In the headlines
Andy Burnham has played down suggestions that he wants the UK to quickly rejoin the EU, after his rival for the Labour leadership, Wes Streeting, plunged the party into a debate about reversing Brexit by calling it a “catastrophic mistake”. The Greater Manchester mayor said there was a case for rejoining the EU in the long-term, but that he is “not advocating that” in the forthcoming Makerfield by-election. The terror group thought to be behind a series of attacks on the Jewish community in London has been officially outed as a proxy of the Iranian state. The US Department of Justice says that Harakat Ashab al-Yamin al-Islamiya, which claimed responsibility for the Golders Green stabbing as well as the arson attacks on Jewish ambulances and several synagogues in London, is run by a senior Iranian operative. Aaron Rai has become the first Englishman to win the US PGA Championship since 1919, sinking a whopping 68ft putt on the penultimate hole (below). Ranked 44th in the world, the Wolverhampton-born 31-year-old fended off heavyweights including Rory McIlroy and Jon Rahm to secure the Wanamaker Trophy.

Comment

Starmer and Larry outside No 10. Dan Kitwood/Getty
Our political “bloodlust” makes governing impossible
The Italian newspaper Il Sore 24 Ore noted last week that Larry the No 10 cat would soon be “serving” his seventh prime minister, says Fraser Nelson in The Times. When the Italians are mocking you for democratic instability, you know you have a problem. Over the past decade the UK has had the highest leadership turnover in the Western world, above even Argentina. The irony is that our PMs are being toppled for issues – the economy, housing, welfare – that stem from the revolving door at No 10. “Changing leaders has become the disease of which it purports to be the cure.”

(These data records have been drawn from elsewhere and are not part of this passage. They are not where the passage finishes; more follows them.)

/-- The children of an internal node in ascending octant order (R259). -/
def childrenOf (w : World) (n : NodeAt) (word : Nat) : List NodeAt :=
  let half := w.side (n.d + 1)
  let octs := maskList 8 (word / 2 ^ 48 % 256)
  (List.range octs.length).map (fun k =>
    let o := octs.getD k 0
    { idx := word / 2 ^ 24 % 2 ^ 20 + k, d := n.d + 1, x := n.x + o % 2 * half, y := n.y + o / 2 % 2 * half, z := n.z + o / 4 % 2 * half })

/-- Depth-first traversal of R272; `fuel` bounds the nodes tested. -/
def traverse (m : SMap Byte) (base : Nat) (w : World) (c : CheckReq) (hulls : List (List Prism)) (mask : Nat) :
    Nat → List NodeAt → SegHit → SegHit
  | 0, _, r => r
  | _, [], r => r
  | fuel + 1, n :: st, r =>
    let word := memNat m (base + 8 * n.idx) 8
    let sd := w.side n.d
    let box := axisPrism n.x (n.x + sd) n.y (n.y + sd) n.z (n.z + sd)
    let r1 := { r with cycles := r.cycles + 1 }
    if !levelHits hulls 2 box || (word % 65536) &&& mask = 0 then traverse m base w c hulls mask fuel st r1
    else if word / 2 ^ 63 = 0 then traverse m base w c hulls mask fuel (childrenOf w n word ++ st) r1
    else if c.ignores (word / 2 ^ 16 % 256) || decide (word / 2 ^ 24 % 256 < c.confMin) then traverse m base w c hulls mask fuel st r1
    else
      let r2 := r1.add hulls box (word / 2 ^ 16 % 256)
      if r2.final then r2 else traverse m base w c hulls mask fuel st r2

/-! ### Primitive worlds (R262) -/

/-- X, Y, Z of a vertex in mm. -/
def vertexMm (bs : List Byte) (off : Nat) : Nat × Nat × Nat := (bytesNat bs off 2 * 4, bytesNat bs (off + 2) 2 * 4, bytesNat bs (off + 4) 2 * 16)

/-- The box that stands for a primitive: a box with its YAW, a sphere's cube, a capsule's box along P0–P1. -/
def primPrism (bs : List Byte) : Prism :=
  let ty := bytesNat bs 0 1
  let p0 := vertexMm bs 8
  let p1 := vertexMm bs 14
  let hx : Int := bytesNat bs 20 2
  let hy : Int := bytesNat bs 22 2
  let hz : Int := bytesNat bs 24 2
  if ty = 1 then
    let u := cosSin (2 * (bytesNat bs 6 2 : Nat))
    let a : Int := p0.1 * u.1 + p0.2.1 * u.2
    let b : Int := p0.2.1 * u.1 - p0.1 * u.2
    { c := u.1, s := u.2, a0 := a - hx * fone, a1 := a + hx * fone, b0 := b - hy * fone, b1 := b + hy * fone,
      z0 := (p0.2.2 - hz) * fone, z1 := (p0.2.2 + hz) * fone }
  else if ty = 2 then axisPrism (p0.1 - hx) (p0.1 + hx) (p0.2.1 - hx) (p0.2.1 + hx) (p0.2.2 - hx) (p0.2.2 + hx)
  else
    let dx : Int := (p1.1 : Int) - p0.1
    let dy : Int := (p1.2.1 : Int) - p0.2.1
    let len : Int := isqrt ((dx * dx + dy * dy).toNat * 2 ^ 64)
    let c := if len = 0 then fone else dx * 2 ^ 64 / len
    let s := if len = 0 then 0 else dy * 2 ^ 64 / len
    let a := extent [p0.1 * c + p0.2.1 * s, p1.1 * c + p1.2.1 * s]
    let b := extent [p0.2.1 * c - p0.1 * s, p1.2.1 * c - p1.1 * s]
    { c := c, s := s, a0 := a.1 - hx * fone, a1 := a.2 + hx * fone, b0 := b.1 - hx * fone, b1 := b.2 + hx * fone,
      z0 := ((min p0.2.2 p1.2.2 : Nat) - hx) * fone, z1 := ((max p0.2.2 p1.2.2 : Nat) + hx) * fone }

/-- The world-axis bounding box of vertices. -/
def boundOf (vs : List (Nat × Nat × Nat)) : Prism :=
  let x := extent (vs.map (fun v => (v.1 : Int)))
  let y := extent (vs.map (fun v => (v.2.1 : Int)))
  let z := extent (vs.map (fun v => (v.2.2 : Int)))
  axisPrism x.1 x.2 y.1 y.2 z.1 z.2

/-- Vertices of triangle `k`. -/
def triVerts (m : SMap Byte) (base k : Nat) : List (Nat × Nat × Nat) :=
  let bs := memBytes m (base + 0x8400 + 24 * k) 24
  [vertexMm bs 0, vertexMm bs 6, vertexMm bs 12]

/-- One primitive or triangle: its box, class, confidence and bins. -/
def primTest (c : CheckReq) (hulls : List (List Prism)) (mask : Nat) (box : Prism) (cls conf tmask cost : Nat) (r : SegHit) : SegHit :=
  let r1 := { r with cycles := r.cycles + cost }
  if !levelHits hulls 2 box || tmask &&& mask = 0 || c.ignores cls || decide (conf < c.confMin) then r1 else r1.add hulls box cls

Whoever replaces Keir Starmer will inherit a country “drowning in debt and dysfunction”. Our national debt has risen to 96% of GDP, up from 37% in 2007. We spend £110bn a year servicing that debt, and the so-called “moron premium” – how much more interest we are charged compared to the next-worst country – is above Liz Truss levels. Every new PM follows the same “dispiriting arc”: bold targets are announced, orders are given, nothing happens. A big part of the problem is that Britain’s cabinet ministers serve an average of just over two years, among the shortest tenures of any developed country. We have had nine education secretaries in the past decade and 25 junior housing ministers since 1997. When ministers don’t expect to last more than 12 months, they think: why take the political hit to tackle long-term problems? That leaves No 10 “full of cans kicked further down the road”. The good news is that this cycle can be broken: in recent years both the Italians and the Australians have curbed their political “bloodlust”. Until something similar happens here, the UK will remain “a global laughing stock”.
🤝🕊️ Counterintuitively, the coalition years were relatively stable. Cabinet reshuffles were tricky because David Cameron was terrified of the arrangement falling apart and the Lib Dems jealously guarded their balance of power. The resulting stability was what allowed Michael Gove (education) and Iain Duncan Smith (welfare) to stay in place long enough to “make a difference”.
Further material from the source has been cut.